In addition, the dissolved aluminum may build up in the electroless
copper bath, which could also cause problems in the final
product.
[0009] European Patent application EP 1 005 078 A1 (Mikkola et al.)
discloses a process for reducing oxidized seed layer to form a
recovered seed layer, herein incorporated by reference. In this
process, the seed layer containing wafer is placed in an
electrolyte bath containing an anode, the wafer being the cathode.
The electrolyte bath does not plate metal and thus does not contain
copper. The wafer is biased negatively such that a current flows
and oxidized components of the seed layer are reduced, forming a
deposit composed substantially of zerovalent copper metal.
Typically, the bath is operated at a current density in the range
of from approximately 0.05 to 500 mA/cm.sup.2. According to this
disclosure, the wafers are subjected to such electrolyte baths for
a time sufficient to substantially reduce the oxidized seed to
copper metal. Such time will vary depending upon the current
density selected. Typically, this recovery process is continued
until hydrogen evolution occurs. However, this patent application
fails to recognize the importance of complete removal of the oxide
from the seed layer and to teach how to monitor the course of the
oxide reduction.
[0010] The quality of seed layers or the extent of oxide formation
in copper seed layers is not monitored in conventional integrated
circuit manufacturing processes. Conventionally, the quality of a
seed layer is only determined after depositing a metal such as
copper on the seed layer and looking for the formation of voids in
apertures. If voids are found at this point, the wafer is ruined.
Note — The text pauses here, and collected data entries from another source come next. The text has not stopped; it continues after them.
-- ==== Sys2Proof/Laws/PerInstr.lean ====
section
/-! SUPPORT. Statements for every instruction, one lemma per constructor. EncodesRow: the word of an instruction carries, under
its row's mask, the row's match value (spec/30_encoding.md R72 and R74). -/

namespace Sys2Proof.Laws.EncodesRow

/-- The encoder writes the fixed bits of the instruction's row of spec/opcode_table.json. -/
def Statement (i : Instr) : Prop := encode i &&& i.row.2 = i.row.1

/-- A word of format `nnn` under the mask 0xF000. -/
theorem maskNnn (f : Nibble) (nnn : Addr) : Layout.nnn f nnn &&& 0xF000#16 = Layout.nnn f 0#12 := by
  apply BitVec.eq_of_getLsbD_eq
  intro i hi
  rw [BitVec.getLsbD_and, Layout.getLsbD_nnn, Layout.getLsbD_nnn]
  interval_cases i <;> simp

/-- A word of format `xnn` under the mask 0xF000. -/
theorem maskXnn (f x : Nibble) (nn : Byte) : Layout.xnn f x nn &&& 0xF000#16 = Layout.xnn f 0#4 0#8 := by
  apply BitVec.eq_of_getLsbD_eq
  intro i hi
  rw [BitVec.getLsbD_and, Layout.getLsbD_xnn, Layout.getLsbD_xnn]
  interval_cases i <;> simp

/-- A word of format `x_func` under the mask 0xF0FF. -/
theorem maskXFunc (f x : Nibble) (nn : Byte) : Layout.xnn f x nn &&& 0xF0FF#16 = Layout.xnn f 0#4 nn := by
  apply BitVec.eq_of_getLsbD_eq
  intro i hi
  rw [BitVec.getLsbD_and, Layout.getLsbD_xnn, Layout.getLsbD_xnn]
  interval_cases i <;> simp

/-- A word of format `xy_func` under the mask 0xF00F. -/
theorem maskXyFunc (f x y n : Nibble) : Layout.xyn f x y n &&& 0xF00F#16 = Layout.xyn f 0#4 0#4 n := by
  apply BitVec.eq_of_getLsbD_eq
  intro i hi
  rw [BitVec.getLsbD_and, Layout.getLsbD_xyn, Layout.getLsbD_xyn]
  interval_cases i <;> simp

/-- A word of format `xyn` under the mask 0xF000. -/
theorem maskXyn (f x y n : Nibble) : Layout.xyn f x y n &&& 0xF000#16 = Layout.xyn f 0#4 0#4 0#4 := by
  apply BitVec.eq_of_getLsbD_eq
  intro i hi
  rw [BitVec.getLsbD_and, Layout.getLsbD_xyn, Layout.getLsbD_xyn]
  interval_cases i <;> simp

theorem cls : Statement (.cls) := rfl

theorem ret : Statement (.ret) := rfl

theorem jp (nnn : Addr) : Statement (.jp nnn) := maskNnn _ _

theorem call (nnn : Addr) : Statement (.call nnn) := maskNnn _ _

theorem seByte (x : Nibble) (nn : Byte) : Statement (.seByte x nn) := maskXnn _ _ _

theorem sneByte (x : Nibble) (nn : Byte) : Statement (.sneByte x nn) := maskXnn _ _ _

theorem seReg (x y : Nibble) : Statement (.seReg x y) := maskXyFunc _ _ _ _

theorem ldByte (x : Nibble) (nn : Byte) : Statement (.ldByte x nn) := maskXnn _ _ _

theorem addByte (x : Nibble) (nn : Byte) : Statement (.addByte x nn) := maskXnn _ _ _

theorem ldReg (x y : Nibble) : Statement (.ldReg x y) := maskXyFunc _ _ _ _

theorem orReg (x y : Nibble) : Statement (.orReg x y) := maskXyFunc _ _ _ _

theorem andReg (x y : Nibble) : Statement (.andReg x y) := maskXyFunc _ _ _ _

theorem xorReg (x y : Nibble) : Statement (.xorReg x y) := maskXyFunc _ _ _ _

theorem addReg (x y : Nibble) : Statement (.addReg x y) := maskXyFunc _ _ _ _

theorem sub (x y : Nibble) : Statement (.sub x y) := maskXyFunc _ _ _ _

theorem shr (x y : Nibble) : Statement (.shr x y) := maskXyFunc _ _ _ _

theorem subn (x y : Nibble) : Statement (.subn x y) := maskXyFunc _ _ _ _

theorem shl (x y : Nibble) : Statement (.shl x y) := maskXyFunc _ _ _ _

theorem sneReg (x y : Nibble) : Statement (.sneReg x y) := maskXyFunc _ _ _ _

theorem ldI (nnn : Addr) : Statement (.ldI nnn) := maskNnn _ _

theorem jpV0 (nnn : Addr) : Statement (.jpV0 nnn) := maskNnn _ _

theorem rnd (x : Nibble) (nn : Byte) : Statement (.rnd x nn) := maskXnn _ _ _

theorem drw (x y n : Nibble) : Statement (.drw x y n) := maskXyn _ _ _ _

theorem skp (x : Nibble) : Statement (.skp x) := maskXFunc _ _ _

theorem sknp (x : Nibble) : Statement (.sknp x) := maskXFunc _ _ _

theorem ldVxDt (x : Nibble) : Statement (.ldVxDt x) := maskXFunc _ _ _

theorem ldVxK (x : Nibble) : Statement (.ldVxK x) := maskXFunc _ _ _

theorem ldDtVx (x : Nibble) : Statement (.ldDtVx x) := maskXFunc _ _ _

theorem ldStVx (x : Nibble) : Statement (.ldStVx x) := maskXFunc _ _ _

theorem addI (x : Nibble) : Statement (.addI x) := maskXFunc _ _ _

theorem ldF (x : Nibble) : Statement (.ldF x) := maskXFunc _ _ _

theorem ldB (x : Nibble) : Statement (.ldB x) := maskXFunc _ _ _

theorem storeRegs (x : Nibble) : Statement (.storeRegs x) := maskXFunc _ _ _

theorem loadRegs (x : Nibble) : Statement (.loadRegs x) := maskXFunc _ _ _

theorem unmatched (op : Word) : Statement (.unmatched op) := BitVec.and_zero

end Sys2Proof.Laws.EncodesRow
end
The closer such wafer is to a finished integrated circuit, the more
time, effort and money will be lost when such wafer is
discarded.
[0011] There is thus a continuing need for methods of repairing
seed layers that remove any surface or bulk oxide formed, that do
not require the use of additional metals, that are compatible with
commercial metal deposition processes, and that can be controlled
such that substantially all of the oxide is removed. There is a
further need for monitoring the oxidation state of metal in a seed
layer.
SUMMARY OF THE INVENTION
[0012] It has been surprisingly found that the extent of repair or
removal of an oxidized seed layer can be monitored according to the
present invention.
[0013] In one aspect, the present invention provides a method of
removing oxidized metal from a metal seed layer including the steps
of: a) contacting a metal seed layer containing oxidized metal
disposed on a substrate with an aqueous solution having a pH
maintained in the range of about 6.5 to about 13; b) subjecting the
solution to a voltage of from about 0.1 to 5 volts to reduce the
oxidized metal; and c) monitoring the reduction of the oxidized
metal to provide a seed layer substantially free of all oxidized
metal species.
[0014] In a second aspect, the present invention provides a method
for manufacturing an electronic device including the steps of: a)
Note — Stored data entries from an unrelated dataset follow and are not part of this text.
/-- The five instructions that write a result and a flag have one frame. -/
theorem writesRegAndFlag_of_exec {i : Instr} (hi : i ∈ [.addReg x y, .sub x y, .shr x y, .subn x y, .shl x y])
    (he : exec i s = .next t) : WritesRegAndFlag x s t := by
  have of_table (hf : faultCondition i s = none) (hv : ∀ z, writesV i z = (z == x || z == vf))
      (hpc : nextPc i s = s.pc + 2#16) (hw : writesParts i = [.v, .pc]) : WritesRegAndFlag x s t :=
    have hc := Completes.of_exec hf he
    ⟨fun z hx hf => hc.regs z (by simp [hv, hx, hf]), hc.pc.trans hpc, hw ▸ hc.frame⟩
  simp only [List.mem_cons, List.not_mem_nil, or_false] at hi
  rcases hi with rfl | rfl | rfl | rfl | rfl <;> exact of_table rfl (fun _ => rfl) rfl rfl

end Alu

/-! ### The statements of the family -/

/-- Settles O36: 8xy4 does not look at VF_ORDER; the other four write Vx and VF in either order. -/
theorem vfOrdersAgreeWithoutVf : Obligations.VfOrdersAgreeWithoutVf :=
  fun s x y => ⟨⟨((s.setV x (s.getV x + s.getV y)).setV vf (carryFlag (s.getV x) (s.getV y))).advance, fun _ => rfl⟩,
    fun hx hy => ⟨exists_writeFlagged_withOrder s _ _ hx hy, exists_writeFlagged_withOrder s _ _ hx hy,
      exists_writeFlagged_withOrder s _ _ hx hx, exists_writeFlagged_withOrder s _ _ hx hx⟩⟩

/-- Settles O29: both write Vx alone, and the sum is that of `BitVec`. -/
theorem immediateLoadAndAdd : Obligations.ImmediateLoadAndAdd :=
  fun s x nn => ⟨fun _ => decode_encode (i := .ldByte x nn) rfl, fun _ => decode_encode (i := .addByte x nn) rfl,
    ⟨_, rfl, writesOneReg_setV s x _⟩, _, _, rfl, writesOneReg_setV s x _, BitVec.toNat_add _ _⟩

/-- Settles O30: the four write Vx alone. -/
theorem moveAndLogic : Obligations.MoveAndLogic :=
  fun s x y => ⟨fun _ => ⟨decode_encode (i := .ldReg x y) rfl, decode_encode (i := .orReg x y) rfl,
      decode_encode (i := .andReg x y) rfl, decode_encode (i := .xorReg x y) rfl⟩,
    ⟨_, rfl, writesOneReg_setV s x _⟩, ⟨_, rfl, writesOneReg_setV s x _⟩, ⟨_, rfl, writesOneReg_setV s x _⟩,
    _, rfl, writesOneReg_setV s x _⟩

/-- Settles O31: the carry is written last, over the sum when Vx is VF. -/
theorem addSetsCarry : Obligations.AddSetsCarry := by
  refine fun s x y => ⟨fun _ => decode_encode (i := .addReg x y) rfl, _, rfl,
    writesRegAndFlag_of_exec (i := .addReg x y) (y := y) (by simp) rfl, fun hx => ?_, ?_⟩
  · rw [State.advance_getV, State.getV_setV, if_neg hx, State.getV_setV, if_pos rfl]
    exact BitVec.toNat_add _ _
  · rw [State.advance_getV, State.getV_setV, if_pos rfl, carryFlag_toNat]

/-- Settles O32: the values of a flagged write, for a difference and its not-borrow. -/
theorem subSetsNotBorrow : Obligations.SubSetsNotBorrow :=
  fun s x y _ hf => ⟨fun _ => decode_encode (i := .sub x y) rfl, _, rfl,
    writesRegAndFlag_of_exec (i := .sub x y) (y := y) (by simp) rfl,
    writeFlagged_values byte_sub_toNat (hf.trans (notBorrowFlag_eq _ _).symm) rfl⟩

/-- Settles O33: both operands of the model's shift are Vx, and under SEQUENTIAL a Vx that is VF is a flag shifted right. -/
theorem shrSetsBitShiftedOut : Obligations.ShrSetsBitShiftedOut := by
  intro s x y f hf
  have hflag : f = shiftedOutRight (s.getV x) := BitVec.eq_of_toNat_eq (hf.trans (shiftedOutRight_toNat _).symm)
  obtain ⟨hlast, hseq⟩ := writeFlagged_values (x := x) (y := x) (flag := fun a _ => shiftedOutRight a)
    (fun a _ => byte_shiftRight_one_toNat a) hflag rfl
  refine ⟨fun _ => decode_encode (i := .shr x y) rfl, _, rfl,
    writesRegAndFlag_of_exec (i := .shr x y) (y := y) (by simp) rfl, hlast, fun ho => ?_⟩
  obtain ⟨hvf, hvx⟩ := hseq ho
  refine ⟨fun hx => ⟨hvf hx, by rwa [if_neg hx] at hvx⟩, ?_⟩
  rintro rfl
  rw [if_pos rfl] at hvx
  have hzero : f.toNat / 2 = 0 := by omega
  exact BitVec.eq_of_toNat_eq (hvx.trans hzero)

/-- Settles O34: as O32, with the operands exchanged. -/
theorem subnSetsNotBorrow : Obligations.SubnSetsNotBorrow :=
  fun s x y _ hf => ⟨fun _ => decode_encode (i := .subn x y) rfl, _, rfl,
    writesRegAndFlag_of_exec (i := .subn x y) (y := y) (by simp) rfl,
    writeFlagged_values (fun a b => byte_sub_toNat b a) (hf.trans (notBorrowFlag_eq _ _).symm) rfl⟩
contacting a metal seed layer containing oxidized metal disposed on
a substrate with an aqueous solution having a pH maintained in the
range of about 6.5 to about 13; b) subjecting the solution to a
voltage of from about 0.1 to 5 volts to reduce the oxidized metal;
c) monitoring the reduction of the oxidized metal to provide a
substantially metal oxide free seed layer; and d) contacting the
substantially metal oxide free seed layer with an electroplating
bath.
[0015] In a third aspect, the present invention provides a method
for manufacturing an electronic device including the step of
monitoring the oxidation state of metal in a seed layer deposited
on a substrate.
BRIEF DESCRIPTION OF THE DRAWING
[0016] FIG. 1 shows a plot of voltage versus time during the
reduction of copper oxide in a seed layer to copper metal.
DETAILED DESCRIPTION OF THE INVENTION
[0017] As used throughout this specification, the following
abbreviations shall have the following meanings, unless the context
clearly indicates otherwise: .mu.A/cm.sup.2=microamperes per square
centimeter; V=volts; .degree. C.=decrees Centigrade; g/L=gram per
liter; cm=centimeter; .ANG.=angstrom; ppm=parts per million and
mL=milliliter.
[0018] As used throughout the specification, "feature" refers to
the geometries on a substrate, such as, but not limited to,
trenches and vias. "Apertures" refer to recessed features, such as
vias and trenches. The term "small features" refers to features
that are one micron or smaller in size. "Very small features"
refers to features that are one-half micron or smaller in size.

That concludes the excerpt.